Cambrian Explosion #39: Phylum(?) Lobopodia – The Psychedelic Spectacle

The earliest panarthropods were the lobopodians, small soft-bodied segmented worm-like animals with many pairs of legs, usually tipped with claws, and sometimes elaborate ornamentation on their bodies such as spikes, armor plates, and fleshy bumps.

Since they occupy a basal position among panarthropods it’s likely they weren’t really a distinct lineage or phylum, and were probably more of an “evolutionary grade” of various weird early forms, with tardigrades, velvet worms, and potentially all other arthropods descending from somewhere among their ranks.

While little is known about their lifestyles they seem to have had a wide range of ecological roles, including predators, grazers, scavengers, and even filter-feeders. They’re mostly known  from around the world in the mid-Cambrian, but fossils from over 200 million years later in the late Carboniferous (~310 million years ago) hint that these panarthropods may actually have been successful elements of Paleozoic marine ecosystems for a very long time.

There’s a whole iceberg of weirdness and mystery surrounding these animals and I can’t possibly do them all justice in only a couple of days. So we’ll just have to take a quick look at a few of them before moving on.


Hallucigenia sparsa (foreground), Hallucigenia hongmeia (left background) and Hallucigenia fortis (right background)

The most famous lobopodian is, of course, Hallucigenia sparsa.

Discovered in the Canadian Burgess Shale deposits (~508 million years ago), it was initially reconstructed in the 1970s upside-down and back-to-front, depicted as a strange alien-looking creature that walked on stilt-like spikes and had a single row of tentacles along its back – and inspiring its name due to its “bizarre and dream-like quality“.

But further discoveries of similar Cambrian lobopodians hinted at its true identity as a relative of velvet worms and other early panarthropods, and in the 1990s closer inspection of the Hallucigenia specimens revealed a second row of the strange “tentacles”, confirming they were actually legs.

Up to about 5cm long (2″), it had 7 pairs of slender clawed legs and 7 pairs of long sharply-pointed spines along its back. An elongated head and neck region bore a mouth with a throat ringed with tiny teeth, a pair of simple eyes, and three long thin tendril-like appendages that probably served a sensory or feeding function. A small pair of antennae may also have been present, which currently-unpublished research has suggested could have been a sexually dimorphic feature, more prominent in males.

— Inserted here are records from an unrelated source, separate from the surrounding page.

/-! ### Units by number -/

def spindleOf (s : State) (p : Nat) : Spindle := tget s.spindles p {}
def setSpindle (s : State) (p : Nat) (x : Spindle) : State := { s with spindles := tset s.spindles p x }
def spireOf (s : State) (i : Nat) : Spire := tget s.spires i {}
def setSpire (s : State) (i : Nat) (x : Spire) : State := { s with spires := tset s.spires i x }
def domeOf (s : State) (d : Nat) : Dome := tget s.domes d {}
def setDome (s : State) (d : Nat) (x : Dome) : State := { s with domes := tset s.domes d x }
def channelOf (s : State) (c : Nat) : Channel := tget s.channels c {}
def setChannel (s : State) (c : Nat) (x : Channel) : State := { s with channels := tset s.channels c x }
/-- Partition n, if it exists (R24). -/
def partOf (s : State) (n : Nat) : Option Partition := tfind s.parts n
def setPart (s : State) (n : Nat) (x : Partition) : State := { s with parts := tset s.parts n x }
/-- Partition n changed by f, where it exists. -/
def modPart (s : State) (n : Nat) (f : Partition → Partition) : State :=
  match partOf s n with
  | none => s
  | some x => setPart s n (f x)
def jobOf (s : State) (j : Nat) : Job := tget s.jobs j {}
def setJob (s : State) (j : Nat) (x : Job) : State := { s with jobs := tset s.jobs j x }
def mailboxOf (s : State) (m : Nat) : Mailbox := tget s.mailboxes m {}
def setMailbox (s : State) (m : Nat) (x : Mailbox) : State := { s with mailboxes := tset s.mailboxes m x }
def streamOf (s : State) (i : Nat) : Stream := tget s.streams i {}
def setStream (s : State) (i : Nat) (x : Stream) : State := { s with streams := tset s.streams i x }
def decoderOf (s : State) (e : Nat) : Decoder := tget s.decoders e {}
def setDecoder (s : State) (e : Nat) (x : Decoder) : State := { s with decoders := tset s.decoders e x }
def motionOf (s : State) (u : Nat) : MotionUnit := tget s.motion u {}
def setMotion (s : State) (u : Nat) (x : MotionUnit) : State := { s with motion := tset s.motion u x }
def prepUnitOf (s : State) (u : Nat) : PrepUnit := tget s.prepUnits u {}
def setPrepUnit (s : State) (u : Nat) (x : PrepUnit) : State := { s with prepUnits := tset s.prepUnits u x }
def netPortOf (s : State) (e : Nat) : NetPort := tget s.netPorts e {}
def setNetPort (s : State) (e : Nat) (x : NetPort) : State := { s with netPorts := tset s.netPorts e x }
def pipeOf (s : State) (i : Nat) : Pipe := tget s.pipes i {}
def setPipe (s : State) (i : Nat) (x : Pipe) : State := { s with pipes := tset s.pipes i x }
def oringOf (s : State) (r : Nat) : ORing := tget s.orings r {}
def setOring (s : State) (r : Nat) (x : ORing) : State := { s with orings := tset s.orings r x }
def linkPortOf (s : State) (p : Nat) : LinkPort := tget s.skein.ports p {}
def setLinkPort (s : State) (p : Nat) (x : LinkPort) : State :=
  { s with skein := { s.skein with ports := tset s.skein.ports p x } }
def cfgOf (s : State) (fn : Nat) : FnConfig := tget s.hif.cfg fn {}
def setHif (s : State) (h : HostIf) : State := { s with hif := h }
def setCfg (s : State) (fn : Nat) (c : FnConfig) : State :=
  setHif s { s.hif with cfg := tset s.hif.cfg fn c }
def setSkein (s : State) (x : Skein) : State := { s with skein := x }
def setSec (s : State) (x : Security) : State := { s with sec := x }
def setBelfry (s : State) (x : Belfry) : State := { s with belfry := x }
def setPower (s : State) (x : Power) : State := { s with power := x }
def setBoot (s : State) (x : Boot) : State := { s with boot := x }
def setLife (s : State) (x : LifeLog) : State := { s with boot := { s.boot with life := x } }

/-- The spire of a spindle and the dome of a spire (R12, R13): eight spindles a spire, eight spires a
dome. -/
def spireOfSpindle (p : Nat) : Nat := p / 8
def domeOfSpire (i : Nat) : Nat := i / 8
def domeOfSpindle (p : Nat) : Nat := p / 64

/-- A draw of a free value is used up. -/
def drawn (s : State) : State := { s with draws := s.draws + 1 }

/-- The next order number is used up. -/
def ordered (s : State) : State := { s with orders := s.orders + 1 }

/-- Something leaves the module. -/
def emit (s : State) (o : Output) : State := { s with out := o :: s.out }

/-! ### Host writes and interrupts -/

/-- The function of mailbox m (R390). -/
def fnOfMailbox (m : Nat) : Nat := if m = 8 then 0 else m + 1

/-- The translation cached for a page of a function (R492). -/
def translationOf (s : State) (fn page : Nat) : Option Translation :=
  s.hif.cache.find? (fun t => t.fn == fn && t.page == page)

/-- A write or message is held back for the function (R495, R492). -/
def outputFn : Output → Option Nat
  | .hostWrite fn _ _ => some fn
  | .msix fn _ => some fn
  | _ => none

/-- A posted request joins the held ones, oldest first. -/
def holdWrite (s : State) (o : Output) : State :=
  setHif s { s.hif with heldWrites := s.hif.heldWrites ++ [o] }

/-- A translation is asked for, once while its request is outstanding (R492, R493). -/
def askTranslation (s : State) (fn page : Nat) : State :=
  if s.hif.xlateSent.any (fun t => t.1 == fn && t.2.1 == page) then s
  else emit (setHif s { s.hif with xlateSent := s.hif.xlateSent ++ [(fn, page, false)] })
    (.translationRequest fn page)

/-- A posted request of function fn is issued: held while Bus Master Enable is clear or an earlier one
of the function is held (R495), translated where ATS is enabled (R492). -/
def issuePosted (s : State) (o : Output) : State :=
  match outputFn o with
  | none => emit s o
  | some fn =>
    if !(cfgOf s fn).busMaster || s.hif.heldWrites.any (fun h => outputFn h == some fn) then holdWrite s o
    else match o with
      | .hostWrite _ addr bytes =>
        if (cfgOf s fn).ats then
          match translationOf s fn (addr / 4096) with
          | none => holdWrite (askTranslation s fn (addr / 4096)) o
          | some t =>
            if t.writeOk then emit s (.hostWrite fn (t.target * 4096 + addr % 4096) bytes)
            else setHif s { s.hif with xlateFail := satInc s.hif.xlateFail }
        else emit s o
      | _ => emit s o
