/-- The descriptor at the front of spindle p's program is of a kind and may begin: what follows is done
with the job, the spindle and the descriptor. -/
def onDesc (s : State) (p kind : Nat) (ready : Spindle → Bool) (f : Nat → Spindle → Bytes → State) : State :=
  match runningJob s p with
  | none => s
  | some j =>
    let x := spindleOf s p
    match nextDesc x with
    | none => s
    | some d => if agenLive s p && kindOf d == kind && ready x then f j x d else s

/-- A work counter of a spire. -/
def workOf (s : State) (spire n : Nat) : WorkCounter := tget (spireOf s spire).work n {}
def setWork (s : State) (spire n : Nat) (w : WorkCounter) : State :=
  setSpire s spire { spireOf s spire with work := tset (spireOf s spire).work n w }

/-- A fetch (R122): the value handed out, if any, and the counter after it. -/
def fetchWork (w : WorkCounter) : Option Word × WorkCounter :=
  if w.value < w.limit then (some w.value, { w with value := w.value + 1 }) else (none, w)

/-- WORK_FETCH (R122, R125, R126): the HEAD with WORK that is reached fetches its item; an exhausted
counter, or a value past COUNT5, sends execution to EXIT. -/
def workFetch (s : State) (p : Nat) : State :=
  onDesc s p 1 (fun x => blocksDone x && arrayDone x && !x.agen.workReady) (fun j x d =>
    let h := decodeHead d
    if !h.work then s
    else if !ownsSpire s j h.wcSpire then agenError s p stNotPermitted x.agen.next
    else
      let r := fetchWork (workOf s h.wcSpire h.wc)
      let s := setWork s h.wcSpire h.wc r.2
      let x := executing x x.agen.next 1 3
      let v := r.1.getD 0xFFFFFFFF#32
      let x := { x with agen := { x.agen with workItem := v } }
      if v.toNat < h.counts.getD 5 1 then
        setSpindle s p { x with agen := { x.agen with workReady := true } }
      else setSpindle s p (goTo x h.exit))

def execWorkFetch (p : Fin 256) (s : State) : Host.Outcome State Fault Refusal := finish s (workFetch s p)

/-- ARM (R123): VALUE and LIMIT of a counter are set as one request. -/
def armCounter (s : State) (p : Nat) : State :=
  onDesc s p 3 (fun _ => true) (fun j x d =>
    let spire := field (byteAt d 2) 0 5
    if !ownsSpire s j spire then agenError s p stNotPermitted x.agen.next
    else
      let s := setWork s spire (field (byteAt d 1) 0 4)
        { value := BitVec.ofNat 32 (le d 4 4), limit := BitVec.ofNat 32 (le d 8 4) }
      setSpindle s p (goTo (executing x x.agen.next 3 1) (x.agen.next + 1)))

def execArm (p : Fin 256) (s : State) : Host.Outcome State Fault Refusal := finish s (armCounter s p)

/-- JUMP (R124): execution returns to the HEAD at TARGET. -/
def jumpBack (s : State) (p : Nat) : State :=
  onDesc s p 4 (fun _ => true) (fun _ x d =>
    setSpindle s p (goTo (executing x x.agen.next 4 1) (le d 2 2)))

def execJump (p : Fin 256) (s : State) : Host.Outcome State Fault Refusal := finish s (jumpBack s p)

/-- Every listed program has ended and every stem list too: the job reaches its last END (R373). -/
def jobEnded (s : State) (j : Nat) : Bool :=
  s.spindles.all (fun e => e.2.job ≠ some j || e.2.agen.state = 7) &&
  s.spires.all (fun e => e.2.stem.job ≠ some j || e.2.stem.state = 5)

/-- The last END requests DONE of the arbiter (R373). -/
def tryDone (s : State) (j : Nat) : State :=
  if (jobOf s j).state = 2 && jobEnded s j then endJobWith s j stOk 0 0xFFFF 0xFFFF else s

/-- END (R104, R133, R196): the program ends once every block, the operation and every copy of the
spindle is complete; the last END of a job ends it. -/
def endProgram (s : State) (p : Nat) : State :=
  onDesc s p 0 (fun x => blocksDone x && arrayDone x && x.dma.copies.isEmpty) (fun j x _ =>
    tryDone (setSpindle s p (executing x x.agen.next 0 7)) j)

def execEndProgram (p : Fin 256) (s : State) : Host.Outcome State Fault Refusal := finish s (endProgram s p)

/-! ### SYNC (R197 to R202) -/

/-- A SYNC with operation `op` begins (R201): every earlier array operation reported, every earlier block
complete, its request not yet made. -/
def onSync (s : State) (p op : Nat) (f : Nat → Spindle → Bytes → State) : State :=
  onDesc s p 5 (fun x => blocksDone x && arrayDone x && !x.agen.syncWaiting) (fun j x d =>
    if byteAt d 1 = op then f j x d else s)

/-- The SYNC at `next` makes its request and waits (R126, R198). -/
def syncWait (s : State) (p : Nat) : State :=
  let x := spindleOf s p
  let y := executing x x.agen.next 5 4
  setSpindle s p { y with agen := { y.agen with syncWaiting := true } }

/-- The SYNC at `next` has taken effect. -/
def syncPass (s : State) (p : Nat) : State :=
  let x := spindleOf s p
  setSpindle s p (agenResume (executing x x.agen.next 5 4))

/-- A SYNC at a semaphore: refused outside the partition (R20), else its request, a refusal of which
ends the job with ST_BAD_ARGUMENT (R200). -/
def atSem (s : State) (p j : Nat) (x : Spindle) (d : Bytes) (f : Nat → Nat → Nat → Option State) : State :=
  let spire := field (byteAt d 3) 0 5
  if !ownsSpire s j spire then agenError s p stNotPermitted x.agen.next
  else match f spire (field (byteAt d 2) 0 5) (le d 4 2) with
    | some t => t
    | none => agenError s p stBadArgument x.agen.next

/-- ACQUIRE. -/
def syncAcquire (s : State) (p : Nat) : State :=
  onSync s p 0 (fun j x d => atSem s p j x d (fun spire n c => acquireUnits (syncWait s p) spire n c (.spindle p)))

def execAcquire (p : Fin 256) (s : State) : Host.Outcome State Fault Refusal := finish s (syncAcquire s p)

/-- RELEASE. -/
def syncRelease (s : State) (p : Nat) : State :=
  onSync s p 1 (fun j x d => atSem s p j x d (fun spire n c =>
    (releaseUnits s spire n c (some j)).map (fun t => syncPass t p)))

def execRelease (p : Fin 256) (s : State) : Host.Outcome State Fault Refusal := finish s (syncRelease s p)

/-- BARRIER. -/
def syncBarrier (s : State) (p : Nat) : State :=
  onSync s p 2 (fun j x d => atSem s p j x d (fun spire n c => barrierArrive (syncWait s p) spire n c (.spindle p)))

def execBarrier (p : Fin 256) (s : State) : Host.Outcome State Fault Refusal := finish s (syncBarrier s p)

/-- WAIT_LOCAL: passes with N taken off the local count, else waits until a pulse brings it there. -/
def passWaitLocal (s : State) (p : Nat) : State :=
  onDesc s p 5 (fun x => blocksDone x && arrayDone x) (fun _ x d =>
    if byteAt d 1 ≠ 3 then s
    else if le d 4 2 ≤ x.dma.localCount.toNat then
      syncPass (setSpindle s p { x with dma := { x.dma with
        localCount := x.dma.localCount - BitVec.ofNat 16 (le d 4 2) } }) p
    else syncWait s p)

def execWaitLocal (p : Fin 256) (s : State) : Host.Outcome State Fault Refusal := finish s (passWaitLocal s p)

/-- DRAIN: passes once every copy of the spindle is complete and its pulse has taken effect. -/
def passDrain (s : State) (p : Nat) : State :=
  onDesc s p 5 (fun x => blocksDone x && arrayDone x) (fun _ x d =>
    if byteAt d 1 ≠ 4 then s else if x.dma.copies.isEmpty then syncPass s p else syncWait s p)

def execDrain (p : Fin 256) (s : State) : Host.Outcome State Fault Refusal := finish s (passDrain s p)

/-- A pulse has taken effect: a WAIT_LOCAL or DRAIN that waits may pass. -/
def afterPulse (s : State) (p : Nat) : State :=
  let x := spindleOf s p
  if !x.agen.syncWaiting then s
  else match nextDesc x with
    | none => s
    | some d => if byteAt d 1 = 3 then passWaitLocal s p else if byteAt d 1 = 4 then passDrain s p else s

end Sys2Proof.Machine
end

Further fossils of Hallucigenia sparsa have been found in the older Chinese Chengjiang fossil deposits (~518 million years ago), along with two other closely related species:

Hallucigenia hongmeia was about 3cm long (1.2″), with 8 pairs of legs, each ending in a single long claw, and stubbier, more curved spines. Net-like holes in the surface of its spines suggest it may have had numerous fleshy outgrowths projecting through them, possibly for sensory or camouflage purposes.

Hallucigenia fortis was the smallest of the three, about 1.5cm long (0.6″). It had 8 pairs of legs and curved spines, and seems to have had a more bulbous head than its relatives.

Isolated Hallucigenia-like spines have also been found in Cambrian rocks all around the world, suggesting this type of lobopodian was especially widespread and numerous.


Siberion lenaicus

Siberion lenaicus was a lobopodian known from the Sinsk biota of Eastern Russia (~513 million years ago).

About 7cm long (2.75″), it appears to occupy a transitional point between the walking worm-like lobopodians and the swimming “gilled lobopodian” dinocaridids. It had a fairly chunky body and spiny limbs, a stubby “tail” region, and what may have been rows of bumpy ornamentation along its back. Large grasping appendages on each side of its head were probably adapted for a predatory lifestyle, and might have provided the anatomical basis for the evolution of the highly specialized “great appendages” of the “gilled lobopodians” and radiodonts.

Two other closely related “siberiid” lobopodians are known from China, but only two specimens of Siberion itself have ever been found. And sadly it’s unlikely any more ever will be – the site it originally came from has been completely destroyed by commercial fossil hunters.